▶ _What is needed_
Somewhere below is a line with "refused (R156). -/" and, later, a line with "detail 24,004. -/"; repeat those two lines and all the lines between them, exactly as they are.
--- Extracted entries Enclosed Below ---
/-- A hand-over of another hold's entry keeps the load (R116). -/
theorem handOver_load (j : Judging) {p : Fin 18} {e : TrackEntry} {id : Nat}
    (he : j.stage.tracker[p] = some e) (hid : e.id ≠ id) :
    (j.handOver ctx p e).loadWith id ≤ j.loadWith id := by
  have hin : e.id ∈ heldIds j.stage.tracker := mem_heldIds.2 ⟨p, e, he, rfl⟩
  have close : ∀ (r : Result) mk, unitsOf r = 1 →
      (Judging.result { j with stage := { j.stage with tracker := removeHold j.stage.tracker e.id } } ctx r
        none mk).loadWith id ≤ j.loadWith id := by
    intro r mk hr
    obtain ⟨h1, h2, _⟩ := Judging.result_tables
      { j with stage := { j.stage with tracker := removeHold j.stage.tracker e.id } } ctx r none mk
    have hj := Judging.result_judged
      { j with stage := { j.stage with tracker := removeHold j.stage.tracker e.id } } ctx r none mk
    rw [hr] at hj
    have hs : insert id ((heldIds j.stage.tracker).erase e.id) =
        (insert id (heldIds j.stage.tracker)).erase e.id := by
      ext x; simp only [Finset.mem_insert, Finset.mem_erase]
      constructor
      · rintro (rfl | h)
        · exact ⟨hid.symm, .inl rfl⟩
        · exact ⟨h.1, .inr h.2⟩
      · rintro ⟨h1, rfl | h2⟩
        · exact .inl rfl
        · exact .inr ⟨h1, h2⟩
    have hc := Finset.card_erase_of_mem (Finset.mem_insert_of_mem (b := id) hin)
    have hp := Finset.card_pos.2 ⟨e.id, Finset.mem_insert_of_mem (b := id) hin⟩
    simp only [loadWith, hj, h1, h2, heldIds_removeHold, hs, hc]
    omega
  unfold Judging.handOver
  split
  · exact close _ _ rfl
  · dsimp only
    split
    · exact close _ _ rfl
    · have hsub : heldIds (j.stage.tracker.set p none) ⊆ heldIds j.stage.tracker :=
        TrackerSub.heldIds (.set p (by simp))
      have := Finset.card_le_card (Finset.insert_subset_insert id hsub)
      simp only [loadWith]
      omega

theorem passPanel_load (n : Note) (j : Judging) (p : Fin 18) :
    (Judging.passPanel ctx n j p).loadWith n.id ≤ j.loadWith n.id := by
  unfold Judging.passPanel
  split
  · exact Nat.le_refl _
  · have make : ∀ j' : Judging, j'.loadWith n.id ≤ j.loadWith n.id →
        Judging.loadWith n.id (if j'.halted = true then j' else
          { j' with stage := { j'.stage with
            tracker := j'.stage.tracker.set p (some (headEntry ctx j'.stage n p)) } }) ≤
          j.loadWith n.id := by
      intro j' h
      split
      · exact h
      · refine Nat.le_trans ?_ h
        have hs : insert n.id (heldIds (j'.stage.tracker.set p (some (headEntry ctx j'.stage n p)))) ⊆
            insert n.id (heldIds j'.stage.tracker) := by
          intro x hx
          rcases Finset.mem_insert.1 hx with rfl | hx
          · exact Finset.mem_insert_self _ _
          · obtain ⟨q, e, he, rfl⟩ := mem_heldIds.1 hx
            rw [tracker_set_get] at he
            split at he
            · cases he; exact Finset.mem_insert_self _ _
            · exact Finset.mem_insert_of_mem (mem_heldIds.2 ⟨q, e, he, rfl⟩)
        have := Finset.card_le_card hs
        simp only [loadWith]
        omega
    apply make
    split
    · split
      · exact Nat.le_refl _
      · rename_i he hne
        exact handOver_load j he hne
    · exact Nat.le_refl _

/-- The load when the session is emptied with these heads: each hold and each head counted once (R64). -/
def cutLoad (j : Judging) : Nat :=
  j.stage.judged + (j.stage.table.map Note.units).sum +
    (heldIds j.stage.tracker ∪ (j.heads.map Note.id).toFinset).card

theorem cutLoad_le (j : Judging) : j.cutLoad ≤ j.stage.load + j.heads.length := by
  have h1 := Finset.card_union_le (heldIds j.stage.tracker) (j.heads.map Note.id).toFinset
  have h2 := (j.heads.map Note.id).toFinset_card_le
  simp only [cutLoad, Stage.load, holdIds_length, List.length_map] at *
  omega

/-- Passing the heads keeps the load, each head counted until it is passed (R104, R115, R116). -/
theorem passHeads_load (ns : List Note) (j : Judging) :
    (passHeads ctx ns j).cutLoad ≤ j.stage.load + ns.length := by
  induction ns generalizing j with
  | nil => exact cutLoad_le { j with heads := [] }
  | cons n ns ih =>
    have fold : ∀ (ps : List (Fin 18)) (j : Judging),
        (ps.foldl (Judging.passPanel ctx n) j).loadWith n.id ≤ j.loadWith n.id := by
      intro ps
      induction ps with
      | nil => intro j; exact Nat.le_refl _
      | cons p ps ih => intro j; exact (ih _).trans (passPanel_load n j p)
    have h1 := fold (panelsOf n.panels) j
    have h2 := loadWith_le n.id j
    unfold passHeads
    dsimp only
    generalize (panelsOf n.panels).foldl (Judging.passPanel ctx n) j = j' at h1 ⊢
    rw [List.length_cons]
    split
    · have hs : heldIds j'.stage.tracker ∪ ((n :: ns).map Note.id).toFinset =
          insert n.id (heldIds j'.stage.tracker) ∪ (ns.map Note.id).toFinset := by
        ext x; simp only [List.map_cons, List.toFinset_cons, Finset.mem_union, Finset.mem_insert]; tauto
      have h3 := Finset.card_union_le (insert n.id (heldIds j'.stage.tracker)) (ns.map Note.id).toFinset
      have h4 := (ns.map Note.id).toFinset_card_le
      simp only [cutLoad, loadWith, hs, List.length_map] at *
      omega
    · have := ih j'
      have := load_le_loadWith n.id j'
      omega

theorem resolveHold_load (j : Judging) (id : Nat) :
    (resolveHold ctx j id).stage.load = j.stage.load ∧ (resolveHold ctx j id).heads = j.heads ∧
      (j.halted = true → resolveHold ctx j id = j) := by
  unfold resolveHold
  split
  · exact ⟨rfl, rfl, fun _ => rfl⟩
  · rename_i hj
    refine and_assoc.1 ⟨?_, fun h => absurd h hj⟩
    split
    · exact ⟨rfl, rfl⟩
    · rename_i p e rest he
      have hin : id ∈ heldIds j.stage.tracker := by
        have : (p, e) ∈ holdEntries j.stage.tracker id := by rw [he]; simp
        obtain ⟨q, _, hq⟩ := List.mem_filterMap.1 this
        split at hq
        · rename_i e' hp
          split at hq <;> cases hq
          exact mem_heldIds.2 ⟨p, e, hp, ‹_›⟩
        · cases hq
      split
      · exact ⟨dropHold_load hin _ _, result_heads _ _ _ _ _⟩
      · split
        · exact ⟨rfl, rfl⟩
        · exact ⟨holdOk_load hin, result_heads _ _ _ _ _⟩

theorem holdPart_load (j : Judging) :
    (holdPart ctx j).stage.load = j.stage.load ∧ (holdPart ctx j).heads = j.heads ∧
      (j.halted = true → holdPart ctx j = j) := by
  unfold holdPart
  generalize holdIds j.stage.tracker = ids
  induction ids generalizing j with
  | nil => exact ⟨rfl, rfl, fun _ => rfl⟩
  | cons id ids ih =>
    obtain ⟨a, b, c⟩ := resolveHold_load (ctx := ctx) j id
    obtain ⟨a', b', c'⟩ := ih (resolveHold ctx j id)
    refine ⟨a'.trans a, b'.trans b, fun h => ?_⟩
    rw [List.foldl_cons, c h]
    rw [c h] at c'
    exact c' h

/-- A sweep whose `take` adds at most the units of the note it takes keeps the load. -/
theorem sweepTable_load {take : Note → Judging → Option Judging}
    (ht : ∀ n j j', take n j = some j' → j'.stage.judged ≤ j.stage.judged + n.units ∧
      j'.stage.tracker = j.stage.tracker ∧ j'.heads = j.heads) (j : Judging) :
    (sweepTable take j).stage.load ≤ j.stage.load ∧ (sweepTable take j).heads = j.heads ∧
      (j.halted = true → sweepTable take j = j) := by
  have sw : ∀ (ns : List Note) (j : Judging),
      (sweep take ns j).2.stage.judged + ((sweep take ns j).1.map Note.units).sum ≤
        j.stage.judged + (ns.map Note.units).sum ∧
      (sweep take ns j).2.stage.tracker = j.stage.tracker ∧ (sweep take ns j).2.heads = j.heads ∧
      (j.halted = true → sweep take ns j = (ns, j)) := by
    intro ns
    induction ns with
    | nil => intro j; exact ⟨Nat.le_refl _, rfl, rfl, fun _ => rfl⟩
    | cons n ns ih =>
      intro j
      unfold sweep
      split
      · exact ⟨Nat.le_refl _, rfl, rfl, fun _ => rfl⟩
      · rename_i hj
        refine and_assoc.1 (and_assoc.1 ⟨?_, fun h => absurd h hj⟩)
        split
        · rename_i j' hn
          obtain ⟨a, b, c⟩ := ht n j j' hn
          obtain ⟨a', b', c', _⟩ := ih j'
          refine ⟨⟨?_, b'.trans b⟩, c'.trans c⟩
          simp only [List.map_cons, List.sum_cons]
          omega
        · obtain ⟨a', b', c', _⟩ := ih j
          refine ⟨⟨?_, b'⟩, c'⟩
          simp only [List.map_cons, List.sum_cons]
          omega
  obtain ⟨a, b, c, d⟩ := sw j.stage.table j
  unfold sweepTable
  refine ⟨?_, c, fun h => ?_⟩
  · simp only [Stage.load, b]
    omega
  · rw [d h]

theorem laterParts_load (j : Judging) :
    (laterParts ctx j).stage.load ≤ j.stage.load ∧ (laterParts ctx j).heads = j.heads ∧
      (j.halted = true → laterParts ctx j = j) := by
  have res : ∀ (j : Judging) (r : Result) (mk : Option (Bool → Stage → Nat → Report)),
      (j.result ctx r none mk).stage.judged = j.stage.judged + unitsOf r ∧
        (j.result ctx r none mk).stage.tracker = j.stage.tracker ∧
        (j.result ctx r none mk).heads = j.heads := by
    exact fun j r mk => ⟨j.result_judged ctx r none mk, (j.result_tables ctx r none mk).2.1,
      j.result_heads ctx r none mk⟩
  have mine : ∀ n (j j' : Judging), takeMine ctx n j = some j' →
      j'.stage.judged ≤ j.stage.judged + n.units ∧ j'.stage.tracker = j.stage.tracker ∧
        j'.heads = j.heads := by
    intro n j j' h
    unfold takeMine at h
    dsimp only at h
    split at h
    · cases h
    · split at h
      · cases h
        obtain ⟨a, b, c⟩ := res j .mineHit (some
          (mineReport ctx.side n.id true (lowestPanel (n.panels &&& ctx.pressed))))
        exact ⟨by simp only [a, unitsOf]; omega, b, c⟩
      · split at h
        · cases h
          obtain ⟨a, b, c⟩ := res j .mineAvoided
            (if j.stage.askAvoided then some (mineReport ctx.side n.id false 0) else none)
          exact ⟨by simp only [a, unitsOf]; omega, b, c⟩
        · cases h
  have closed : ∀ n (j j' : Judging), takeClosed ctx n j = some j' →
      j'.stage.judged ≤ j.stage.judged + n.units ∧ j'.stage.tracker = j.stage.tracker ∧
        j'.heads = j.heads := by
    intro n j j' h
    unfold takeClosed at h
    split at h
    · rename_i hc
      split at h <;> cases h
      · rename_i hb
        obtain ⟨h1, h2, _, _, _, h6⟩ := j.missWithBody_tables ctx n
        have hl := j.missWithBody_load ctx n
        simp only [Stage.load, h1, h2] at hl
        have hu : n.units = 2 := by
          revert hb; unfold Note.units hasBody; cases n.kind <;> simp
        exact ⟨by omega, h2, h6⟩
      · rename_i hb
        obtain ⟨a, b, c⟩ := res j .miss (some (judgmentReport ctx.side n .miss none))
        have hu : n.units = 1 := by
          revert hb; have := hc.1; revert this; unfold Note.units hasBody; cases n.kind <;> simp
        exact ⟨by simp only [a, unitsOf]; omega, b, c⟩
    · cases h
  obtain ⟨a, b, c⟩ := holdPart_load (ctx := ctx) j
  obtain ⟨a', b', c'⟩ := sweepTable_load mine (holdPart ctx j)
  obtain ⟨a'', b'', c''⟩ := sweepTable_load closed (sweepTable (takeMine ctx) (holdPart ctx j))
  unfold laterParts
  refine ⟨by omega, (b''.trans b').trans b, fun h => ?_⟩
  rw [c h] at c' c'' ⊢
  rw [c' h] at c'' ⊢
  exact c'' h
--- End of Enclosed Extracted entries ---
--- Extracted entries Enclosed Below ---
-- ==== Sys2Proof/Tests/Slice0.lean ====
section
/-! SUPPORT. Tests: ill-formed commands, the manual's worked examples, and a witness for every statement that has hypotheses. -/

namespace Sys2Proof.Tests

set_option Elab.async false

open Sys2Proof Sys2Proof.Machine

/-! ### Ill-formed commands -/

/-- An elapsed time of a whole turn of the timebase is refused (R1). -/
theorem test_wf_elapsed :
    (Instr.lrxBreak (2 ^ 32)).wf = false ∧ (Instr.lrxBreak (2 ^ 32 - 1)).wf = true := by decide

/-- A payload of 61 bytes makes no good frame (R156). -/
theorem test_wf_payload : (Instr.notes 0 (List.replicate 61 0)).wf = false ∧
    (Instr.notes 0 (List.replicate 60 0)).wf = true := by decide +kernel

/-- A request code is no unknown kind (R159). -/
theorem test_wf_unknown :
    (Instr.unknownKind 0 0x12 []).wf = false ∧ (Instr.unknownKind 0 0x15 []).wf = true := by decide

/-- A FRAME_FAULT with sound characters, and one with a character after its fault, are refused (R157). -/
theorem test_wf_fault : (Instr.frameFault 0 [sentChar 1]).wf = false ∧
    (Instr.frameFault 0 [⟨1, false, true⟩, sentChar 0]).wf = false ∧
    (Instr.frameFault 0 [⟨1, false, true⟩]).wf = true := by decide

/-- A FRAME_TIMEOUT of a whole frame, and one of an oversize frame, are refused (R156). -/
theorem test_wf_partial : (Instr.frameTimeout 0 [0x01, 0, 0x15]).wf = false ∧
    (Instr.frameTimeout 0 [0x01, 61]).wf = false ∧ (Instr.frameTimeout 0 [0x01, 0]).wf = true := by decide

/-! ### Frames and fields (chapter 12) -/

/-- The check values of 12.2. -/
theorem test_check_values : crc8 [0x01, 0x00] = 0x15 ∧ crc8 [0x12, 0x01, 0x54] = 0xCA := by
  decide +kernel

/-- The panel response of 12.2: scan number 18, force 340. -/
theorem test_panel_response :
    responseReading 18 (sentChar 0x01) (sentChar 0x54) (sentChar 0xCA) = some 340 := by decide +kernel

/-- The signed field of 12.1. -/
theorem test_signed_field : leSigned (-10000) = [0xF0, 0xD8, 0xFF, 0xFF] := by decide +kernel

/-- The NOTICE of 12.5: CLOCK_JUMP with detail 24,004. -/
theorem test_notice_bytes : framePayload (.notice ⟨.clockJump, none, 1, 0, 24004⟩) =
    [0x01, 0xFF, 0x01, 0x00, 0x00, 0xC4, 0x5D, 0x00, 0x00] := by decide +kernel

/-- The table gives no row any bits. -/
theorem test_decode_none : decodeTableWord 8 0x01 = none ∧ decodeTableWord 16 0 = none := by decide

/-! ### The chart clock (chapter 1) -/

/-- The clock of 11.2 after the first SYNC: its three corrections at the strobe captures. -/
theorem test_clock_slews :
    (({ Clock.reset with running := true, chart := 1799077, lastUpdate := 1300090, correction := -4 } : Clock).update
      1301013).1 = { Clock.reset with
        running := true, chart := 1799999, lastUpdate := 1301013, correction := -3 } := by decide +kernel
--- End of Enclosed Extracted entries ---
▶ _Reply to the task_
/-- A FRAME_TIMEOUT of a whole frame, and one of an oversize frame, are refused (R156). -/
theorem test_wf_partial : (Instr.frameTimeout 0 [0x01, 0, 0x15]).wf = false ∧
    (Instr.frameTimeout 0 [0x01, 61]).wf = false ∧ (Instr.frameTimeout 0 [0x01, 0]).wf = true := by decide

/-! ### Frames and fields (chapter 12) -/

/-- The check values of 12.2. -/
theorem test_check_values : crc8 [0x01, 0x00] = 0x15 ∧ crc8 [0x12, 0x01, 0x54] = 0xCA := by
  decide +kernel

/-- The panel response of 12.2: scan number 18, force 340. -/
theorem test_panel_response :
    responseReading 18 (sentChar 0x01) (sentChar 0x54) (sentChar 0xCA) = some 340 := by decide +kernel

/-- The signed field of 12.1. -/
theorem test_signed_field : leSigned (-10000) = [0xF0, 0xD8, 0xFF, 0xFF] := by decide +kernel

/-- The NOTICE of 12.5: CLOCK_JUMP with detail 24,004. -/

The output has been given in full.